FGF23 directly inhibits osteoprogenitor differentiation in Dmp1-knockout mice

Abstract

Fibroblast growth factor 23 (FGF23) is a phosphate-regulating (Pi-regulating) hormone produced by bone. Hereditary hypophosphatemic disorders are associated with FGF23 excess, impaired skeletal growth, and osteomalacia. Blocking FGF23 became an effective therapeutic strategy in X-linked hypophosphatemia, but testing remains limited in autosomal recessive hypophosphatemic rickets (ARHR). This study investigates the effects of Pi repletion and bone-specific deletion of Fgf23 on bone and mineral metabolism in the dentin matrix protein 1-knockout (Dmp1KO) mouse model of ARHR. At 12 weeks, Dmp1KO mice showed increased serum FGF23 and parathyroid hormone levels, hypophosphatemia, impaired growth, rickets, and osteomalacia. Six weeks of dietary Pi supplementation exacerbated FGF23 production, hyperparathyroidism, renal Pi excretion, and osteomalacia. In contrast, osteocyte-specific deletion of Fgf23 resulted in a partial correction of FGF23 excess, which was sufficient to fully restore serum Pi levels but only partially corrected the bone phenotype.
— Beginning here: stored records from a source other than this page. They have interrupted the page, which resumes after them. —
-- ==== Sys2Proof/Laws/Vector.lean ====
section
/-! SUPPORT. Rings and ports: what setRing, a pop and a push do, and what an instruction does that reads its operands
through `vecIn` and writes its result through `VIn.write`. -/
namespace Sys2Proof.Machine

/-- A bank in which only wake bits differ. -/
structure OnlyLatch (a b : Bank) : Prop where
  rest : b = { a with strands := b.strands }
  lat  : ∀ n : Fin 4, b.strands[n] = { a.strands[n] with latch := b.strands[n].latch }
theorem OnlyLatch.refl (a : Bank) : OnlyLatch a a := ⟨rfl, fun _ => rfl⟩
/-- The bank after the strands that have mapped a ring are woken. -/
def ringWake (id : BitVec 12) (n : BitVec 8) (b : Bank) : Bank :=
  if b.loaded && b.ctx == id then
    { b with strands := b.strands.map fun t => if t.pop = n ∨ t.push = n then { t with latch := t.latch ||| 8 } else t }
  else b
theorem ringWake_only (id : BitVec 12) (n : BitVec 8) (b : Bank) : OnlyLatch b (ringWake id n b) := by
  unfold ringWake
  split
  · refine ⟨rfl, fun m => ?_⟩
    simp only [Fin.getElem_fin, Vector.getElem_map]
    split <;> rfl
  · exact OnlyLatch.refl b
/-- What setRing does to the machine. -/
structure RingSet (s t : State) (id : BitVec 12) (r : Ring) : Prop where
  mem   : t.mem = s.mem
  parts : t.parts = s.parts
  dev   : t.dev = s.dev
  place : t.cur = s.cur ∧ t.curS = s.curS ∧ t.agenda = s.agenda ∧ t.turn = s.turn ∧ t.freeCtr = s.freeCtr
  ctxs  : t.ctxs.map (fun c => { c with rings := [], saved := [] }) = s.ctxs.map (fun c => { c with rings := [], saved := [] })
  rings : ∀ k, (t.ctxOf k).rings = if k = id ∧ (s.ctxs.any (·.id == id)) = true then r :: (s.ctxOf k).rings.filter (·.n != r.n) else (s.ctxOf k).rings
  cores : ∀ c : Fin 256, t.cores[c] = { s.cores[c] with bank := t.cores[c].bank, shadow := t.cores[c].shadow }
  banks : ∀ c : Fin 256, OnlyLatch s.cores[c].bank t.cores[c].bank
  woken : ((s.ctxOf id).ringOf r.n.toNat).slots.length ≠ r.slots.length → ∀ c : Fin 256, t.cores[c].bank = ringWake id r.n s.cores[c].bank

theorem ctxOf_modCtxOf (s : State) (id : BitVec 12) (f : Ctx → Ctx) (hf : ∀ c, (f c).id = c.id) (k : BitVec 12) :
    (s.modCtxOf id f).ctxOf k = if k = id ∧ (s.ctxs.any (·.id == id)) = true then f (s.ctxOf k) else s.ctxOf k := by
  unfold State.modCtxOf State.ctxOf
  simp only
  induction s.ctxs with
  | nil => simp
  | cons c l ih =>
    simp only [List.map_cons, List.find?_cons, List.any_cons]
    by_cases hc : c.id = id
    · subst hc
      simp only [if_true, hf]
      by_cases hk : c.id = k
      · subst hk; simp
      · have : ¬ k = c.id := fun e => hk e.symm
        simp only [this, false_and, if_false] at ih ⊢
        have e1 : (c.id == k) = false := by simp [hk]
        simp only [e1]
        exact ih
    · simp only [hc, if_false]
      by_cases hk : c.id = k
      · subst hk
        simp [hc]
      · have e1 : (c.id == k) = false := by simp [hk]
        have e2 : (c.id == id) = false := by simp [hc]
        simp only [e1, e2, Bool.false_or]
        exact ih
theorem setRing_does (s : State) (id : BitVec 12) (r : Ring) : RingSet s (s.setRing id r) id r := by
  have hmap : ∀ (l : List Ctx) (f : Ctx → Ctx), (∀ c, { f c with rings := [], saved := [] } = { c with rings := [], saved := [] }) →
      (l.map fun c => if c.id = id then f c else c).map (fun c => { c with rings := [], saved := [] }) = l.map (fun c => { c with rings := [], saved := [] }) := by
    intro l f hf
    rw [List.map_map]
    refine List.map_congr_left fun c _ => ?_
    simp only [Function.comp]
    split
    · exact hf c
    · rfl
  unfold State.setRing
  simp only
  split
  · rename_i h
    refine ⟨rfl, rfl, rfl, ⟨rfl, rfl, rfl, rfl, rfl⟩, ?_, ?_, fun _ => rfl, fun c => OnlyLatch.refl _, fun hn => absurd h.1 hn⟩
    · exact hmap _ _ fun c => rfl
    · intro k
      rw [ctxOf_modCtxOf _ _ _ (by intro c; rfl)]
      split <;> rfl
  · rename_i h
    refine ⟨rfl, rfl, rfl, ⟨rfl, rfl, rfl, rfl, rfl⟩, ?_, ?_, ?_, ?_, ?_⟩
    · refine (hmap _ _ ?_).trans (hmap _ _ ?_) <;> intro c <;> rfl
    · intro k
      unfold State.modBanksOf
      simp only
      rw [ctxOf_modCtxOf _ _ _ (by intro c; rfl)]
      have e : ∀ (x : Ctx) (l : List (Fin 256 × Bank)), ({ x with saved := l } : Ctx).rings = x.rings := fun _ _ => rfl
      have h2 := ctxOf_modCtxOf s id (fun c => { c with rings := r :: c.rings.filter (·.n != r.n) }) (by intro c; rfl) k
      split
      · rw [e]; 
        show ((s.modCtxOf id _).ctxOf k).rings = _
        rw [h2]; split <;> rfl
      · show ((s.modCtxOf id _).ctxOf k).rings = _
        rw [h2]; split <;> rfl
    · intro c; simp [State.modBanksOf, State.modCtxOf]
    · intro c
      have := ringWake_only id r.n s.cores[c].bank
      simpa [State.modBanksOf, State.modCtxOf, ringWake] using this
    · intro _ c
      simp [State.modBanksOf, State.modCtxOf, ringWake]
theorem RingSet.eq {s t : State} {id : BitVec 12} {r : Ring} (h : RingSet s t id r) : t = { s with ctxs := t.ctxs, cores := t.cores } := by
  obtain ⟨hm, hp, hd, ⟨h1, h2, h3, h4, h5⟩, -⟩ := h
  cases t; cases s; cases hm; cases hp; cases hd; cases h1; cases h2; cases h3; cases h4; cases h5; rfl
/-- The ring of a number after setRing. -/
theorem RingSet.ringOf_same {s t : State} {id : BitVec 12} {r : Ring} (h : RingSet s t id r) (hc : (s.ctxs.any (·.id == id)) = true) :
    (t.ctxOf id).ringOf r.n.toNat = r := by
  unfold Ctx.ringOf
  rw [h.rings id, if_pos ⟨rfl, hc⟩]
  simp
theorem RingSet.ringOf_other {s t : State} {id : BitVec 12} {r : Ring} (h : RingSet s t id r) (n : Nat) (hn : n ≠ r.n.toNat) :
    (t.ctxOf id).ringOf n = (s.ctxOf id).ringOf n := by
  unfold Ctx.ringOf
  rw [h.rings id]
  split
  · simp only [List.find?_cons]
    have : (r.n.toNat == n) = false := by simpa using fun e => hn e.symm
    rw [this]
    simp only
    congr 1
    generalize (s.ctxOf id).rings = l
    induction l with
    | nil => rfl
    | cons a l ih =>
      simp only [List.filter_cons, List.find?_cons]
      by_cases ha : a.n = r.n
      · have h1 : (a.n != r.n) = false := by simp [ha]
        have h2 : (a.n.toNat == n) = false := by rw [ha]; simpa using fun e => hn e.symm
        simp only [h1, h2]; simpa using ih
      · have h1 : (a.n != r.n) = true := by simp [ha]
        simp only [h1, if_true, List.find?_cons]
        rw [ih]
  · rfl
theorem Ctx.ringOf_n (c : Ctx) (n : Nat) (h : n < 256) : (c.ringOf n).n.toNat = n := by
  unfold Ctx.ringOf
  cases e : c.rings.find? fun r => r.n.toNat == n with
  | none => simp [Nat.mod_eq_of_lt h]
  | some r => simpa using List.find?_some e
In vitro, we show that FGF23 directly impaired osteoprogenitors' differentiation and that DMP1 deficiency contributed to impaired mineralization independent of FGF23 or Pi levels. In conclusion, FGF23-induced hypophosphatemia is only partially responsible for the bone defects observed in Dmp1KO mice. Our data suggest that combined DMP1 repletion and FGF23 blockade could effectively correct ARHR-associated mineral and bone disorders.
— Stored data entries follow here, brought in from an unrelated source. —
-- ==== Sys2Proof/Tests/Slice0.lean ====
section
/-! SUPPORT. Tests: ill-formed terms, decoded words, single steps on small states, and a witness for the hypotheses of each
statement. The expected results come from the spec's encodings, tables and worked examples, or from a calculation by hand. -/
set_option Elab.async false
namespace Sys2Proof.Tests
open Sys2Proof Sys2Proof.Machine

/-! ## The layouts of R39 and R41, field by field -/
/-- F-RR: fn, b, a, d, MAJ and the length. -/
def rr (maj fn d a b len : Nat) : Nat := len + 2 ^ 2 * maj + 2 ^ 9 * d + 2 ^ 15 * a + 2 ^ 21 * b + 2 ^ 27 * fn
/-- F-RI: imm11, a, d, MAJ and the length. -/
def ri (maj d a imm len : Nat) : Nat := len + 2 ^ 2 * maj + 2 ^ 9 * d + 2 ^ 15 * a + 2 ^ 21 * imm
/-- F-B: off8, cond, b, a, MAJ and the length. -/
def fb (maj cond a b off len : Nat) : Nat := len + 2 ^ 2 * maj + 2 ^ 9 * a + 2 ^ 15 * b + 2 ^ 21 * cond + 2 ^ 24 * off
/-- F-J: off17, d, MAJ and the length. -/
def fj (maj d off len : Nat) : Nat := len + 2 ^ 2 * maj + 2 ^ 9 * d + 2 ^ 15 * off
/-- F-VM: imm12, a, vd, MAJ and the length. -/
def fvm (maj vd a imm len : Nat) : Nat := len + 2 ^ 2 * maj + 2 ^ 9 * vd + 2 ^ 14 * a + 2 ^ 20 * imm
/-- F-V: ty, k, vb, va, vd, MAJ and the length. -/
def fv (maj ty k vb va vd len : Nat) : Nat := len + 2 ^ 2 * maj + 2 ^ 9 * vd + 2 ^ 14 * va + 2 ^ 19 * vb + 2 ^ 24 * k + 2 ^ 27 * ty
/-- X-S in parcel 1: p12, sc and rnd. -/
def xs (p12 sc rnd : Nat) : Nat := 2 ^ 32 * (rnd + 2 ^ 3 * sc + 2 ^ 9 * p12)
/-- X-M in parcel 1: disp23, w64, rh, scope and ord. -/
def xm (disp w64 rh scope ord : Nat) : Nat := 2 ^ 32 * (ord + 2 ^ 3 * scope + 2 ^ 6 * rh + 2 ^ 8 * w64 + 2 ^ 9 * disp)
/-- X-A in parcel 1: sub, wid, bs, sc, vc, ftz, sat, vr and rnd. -/
def xa (sub wid bs sc vc ftz sat vr rnd : Nat) : Nat :=
  2 ^ 32 * (rnd + 2 ^ 3 * vr + 2 ^ 8 * sat + 2 ^ 9 * ftz + 2 ^ 10 * vc + 2 ^ 15 * sc + 2 ^ 21 * bs + 2 ^ 22 * wid + 2 ^ 24 * sub)
/-- X-E in parcel 1: imm12, tc, tb, ta and td. -/
def xe (imm tc tb ta td : Nat) : Nat := 2 ^ 32 * (td + 2 ^ 5 * ta + 2 ^ 10 * tb + 2 ^ 15 * tc + 2 ^ 20 * imm)
/-- Each word of n bits decodes to the instruction beside it. -/
noncomputable def reads (n : Nat) (l : List (Nat × Instr)) : Bool := l.all fun x => decodeTableWord n x.1 == some x.2
/-- No word of n bits decodes. -/
noncomputable def refuses (n : Nat) (l : List Nat) : Bool := l.all fun w => (decodeTableWord n w).isNone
Keywords: Bone Biology; Bone disease; Genetic diseases; Metabolism; Osteoclast/osteoblast biology.

Figure 1. Dietary phosphate supplementation aggravates FGF23 excess and bone microarchitecture in Dmp1^KO mice.

Serum levels of (A) total FGF23 (cFGF23), (B) intact FGF23 (iFGF23), (C) intact to total FGF23 ratio (i/c FGF23), (D) parathyroid hormone (PTH), (E) 1,25-dihydroxyvitamin D [1,25(OH)₂D], (F) calcium (Ca²⁺), and (G) phosphate (Pi); (H) fractional excretion of Pi (FePi); (I) body weight, (J) tail length, and (K) femur length; 3D-μCT scan reconstruction of (L) distal femur trabecular metaphysis (scale bar = 200 μm); (M) midshaft femur cortical diaphysis (scale bar = 500 μm); (N) 2D μCT analysis of cortical bone porosity (scale bar = 100 μm); (O) red fluorescence microscopy imaging of alizarin red S–stained (ARS-stained) mineralization fronts; (P) bright-field microscopy imaging of modified trichrome Goldner staining; and (Q) tartrate-resistant acidic phosphatase (TRAcP) staining of longitudinal histology sections of distal femur (scale bar = 100 μm for ARS, 500 μm for Goldner and TRAcP). All analyses were performed in 12-week-old WT (n ≥ 5) and Dmp1^KO (n ≥ 5) mice fed a diet containing 0.7% Pi (normal Pi, NP) or 2% Pi (high Pi, HP) from 6 to 12 weeks of age. Values are expressed as mean ± SEM; P < 0.05 vs. ^aNP-WT, ^bHP-WT, ^cNP-Dmp1^KO; P < 0.1 vs. ^dNP-WT, ^eHP-WT. Statistical tests were ANOVA test followed by post hoc t tests and multiple-testing correction using Holm-Bonferroni method.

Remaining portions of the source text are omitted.